_EXERCISE BRIEF_. Match the string "routine" against each line below, and copy every line that matches.

Saved data entries

•••••

/-- 16 R358, R336: a user TRAP or BKPT with an active lane stops the group with its code in DETAIL, its active lanes, and the clause header
as the resume point; with none it only ends the clause. TRAP.save outside a save routine and TRAP.resume outside a restore routine raise
ILLEGAL_OP; inside, the split goes back to its safe point, and the group is parked, or goes on with S62 and S63 restored, after its last
routine (R354). -/
def Sys2Proof.Claim.ProgramTraps : Prop :=
  ∀ (s : State) (k : Nat) (g : Group) (x : Split), s.issuer? = some (k, g, x) → g.stop = none →
    (∀ o : CodeOp, s.active g x o.g ≠ 0 →
      let st := fun (c : BitVec 8) => ({ cause := c, detail := o.code, pc := x.pc, idx := 0, lanes := s.active g x o.g,
                                         fall := some (fallOf x) } : Stop)
      Stops s k g (st 0x14) (exec (.trap o) s) ∧ Stops s k g (st 0x15) (exec (.bkpt o) s)) ∧
    (∀ o : CodeOp, s.active g x o.g = 0 →
      exec (.trap o) s = .next (leave s k g x (at_ (fallOf x))) ∧ exec (.bkpt o) s = .next (leave s k g x (at_ (fallOf x)))) ∧
    (x.routine ≠ .save → ∃ d, Stops s k g { cause := 0x02, detail := d, pc := x.pc, idx := 0, lanes := x.mask } (exec .trapSave s)) ∧
    (x.routine ≠ .restore → ∃ d, Stops s k g { cause := 0x02, detail := d, pc := x.pc, idx := 0, lanes := x.mask } (exec .trapResume s)) ∧
    (x.routine = .save → g.splits = [x] → g.spilled = [] → g.park = .saving [] →
      ends s k { g with gio := g.gio + 1, park := .parked, splits := [{ at_ x.safePc x with routine := .none }] } (exec .trapSave s)) ∧
    (x.routine = .restore → g.splits = [x] → g.spilled = [] → g.park = .restoring [] →
      ∃ g', ends s k g' (exec .trapResume s) ∧ g'.park = .no ∧ g'.splits = [{ at_ x.safePc x with routine := .none }] ∧
        g'.s.getD 62 0 = g.saved62 ∧ g'.s.getD 63 0 = g.saved63 ∧ (∀ r, r < 62 → g'.s.getD r 0 = g.s.getD r 0) ∧ g'.v = g.v ∧ g'.p = g.p)

/-- 16 R348, R340: UPCALL with an active lane takes a free tag of its die, posts an event that carries S[A] to S[A+3], and its split sleeps
at the fall-through until the reply; with none it only ends the clause. -/
def Sys2Proof.Claim.Upcalls : Prop :=
  ∀ (s : State) (k : Nat) (g : Group) (x : Split), s.issuer? = some (k, g, x) → ∀ o : UpcallOp,
    let die := coreOf k / 72
    (s.active g x o.g = 0 → exec (.upcall o) s = .next (leave s k g x (at_ (fallOf x)))) ∧
    (s.active g x o.g ≠ 0 → (∃ j < 65536, s.upcalls.get? (65536 * die + j) = none) →
      ∃ t g' tag, exec (.upcall o) s = .next t ∧ t.cur = .none ∧ tag < 65536 ∧ s.upcalls.get? (65536 * die + tag) = none ∧
      t.upcalls.get? (65536 * die + tag) = some { core := coreOf k, group := k, gio := g.gio, lane := lowest x.mask, code := o.code, d := o.d } ∧
      t.group? k = some g' ∧ g'.splits = (g.splits.map fun y => if y.mask.getLsbD (lowest x.mask) then
        { at_ (fallOf x) y with st := .sleep, wait := .upcall tag o.d } else y) ∧
      g'.gio = g.gio + 1 ∧ g'.v = g.v ∧ g'.s = g.s ∧ g'.p = g.p ∧
      ((s.die die).evqBase = 0 → t.evWait = s.evWait ++ [Ev.mk die
        ({ die := die, kind := 2, source := coreOf k, core := coreOf k, gslot := k % 64, cause := o.code.toNat, tag := tag, asid := s.asidOf g,
           lanes := s.active g x o.g, pc := s.readS g (o.a.toNat + 3), vaddr := s.readS g (o.a.toNat + 2), arg0 := s.readS g o.a.toNat,
           arg1 := s.readS g (o.a.toNat + 1) : Event }.raw (s.evSeq.getD (coreOf k) 0))]))

/-- TRAP, BKPT and UPCALL: the two parts stated as ProgramTraps, Upcalls. -/
def Obligations.TrapsAndUpcalls : Prop :=
  Sys2Proof.Claim.ProgramTraps ∧ Sys2Proof.Claim.Upcalls

/-- 16 R359, 12 R258, 04 R95: CLOCK reads the cycle count, CLOCK.PTS the core's logical time, PMC a counter (those of timing are free, log
12), GSTAT the status, mode, partition and BCUR registers, the status with its fields where 12 R258 puts them. -/
def Sys2Proof.Claim.StatusReads : Prop :=
  ∀ (s : State) (k : Nat) (g : Group) (x : Split), s.issuer? = some (k, g, x) →
    (∀ o : SDst, SclResult s k g (s.active g x o.g) o.d (BitVec.ofNat 64 s.cycle) (exec (.clock o) s) ∧
      SclResult s k g (s.active g x o.g) o.d (BitVec.ofNat 64 (s.pts (coreOf k))) (exec (.clockPts o) s)) ∧
    (∀ o : PmcOp, ∃ v, SclResult s k g (s.active g x o.g) o.d v (exec (.pmc o) s) ∧ (o.n = 0 → v = BitVec.ofNat 64 g.clauses) ∧
      (1 ≤ o.n.toNat → o.n.toNat ≤ 5 → v = BitVec.ofNat 64 (g.pmc.getD o.n.toNat 0))) ∧
    (∀ o : GstatOp, (o.sel = 3 → ∀ e ∈ g.ops, isBundleForm e.instr = false) →
      ∃ v, SclResult s k g (s.active g x o.g) o.d v (exec (.gstat o) s) ∧
      (o.sel = 0 → v.extractLsb' 0 5 = g.flags ∧ v.getLsbD 5 = g.jrel ∧ v.getLsbD 6 = g.ferr ∧
        v.extractLsb' 18 2 = (if g.width = 16 then 0 else if g.width = 32 then 1 else 2) ∧ v.extractLsb' 20 5 = BitVec.ofNat 5 g.gidx ∧
        v.extractLsb' 25 3 = BitVec.ofNat 3 g.role ∧ v.extractLsb' 30 3 = BitVec.ofNat 3 g.splits.length ∧
        v.extractLsb' 33 7 = BitVec.ofNat 7 ((List.range 64).countP fun l => g.live.getLsbD l) ∧
        v.extractLsb' 40 16 = BitVec.ofNat 16 g.spilled.length) ∧
      (o.sel = 1 → v = BitVec.ofNat 64 (g.ftz.toNat + 2 * g.atb.toNat)) ∧ (o.sel = 2 → v = g.tw.setWidth 64) ∧
      (o.sel = 3 → v = g.bcur.setWidth 64))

•••••

_SOLUTION TO THIS TASK_.
as the resume point; with none it only ends the clause. TRAP.save outside a save routine and TRAP.resume outside a restore routine raise
routine (R354). -/
    (x.routine ≠ .save → ∃ d, Stops s k g { cause := 0x02, detail := d, pc := x.pc, idx := 0, lanes := x.mask } (exec .trapSave s)) ∧
    (x.routine ≠ .restore → ∃ d, Stops s k g { cause := 0x02, detail := d, pc := x.pc, idx := 0, lanes := x.mask } (exec .trapResume s)) ∧
    (x.routine = .save → g.splits = [x] → g.spilled = [] → g.park = .saving [] →
      ends s k { g with gio := g.gio + 1, park := .parked, splits := [{ at_ x.safePc x with routine := .none }] } (exec .trapSave s)) ∧
    (x.routine = .restore → g.splits = [x] → g.spilled = [] → g.park = .restoring [] →
      ∃ g', ends s k g' (exec .trapResume s) ∧ g'.park = .no ∧ g'.splits = [{ at_ x.safePc x with routine := .none }] ∧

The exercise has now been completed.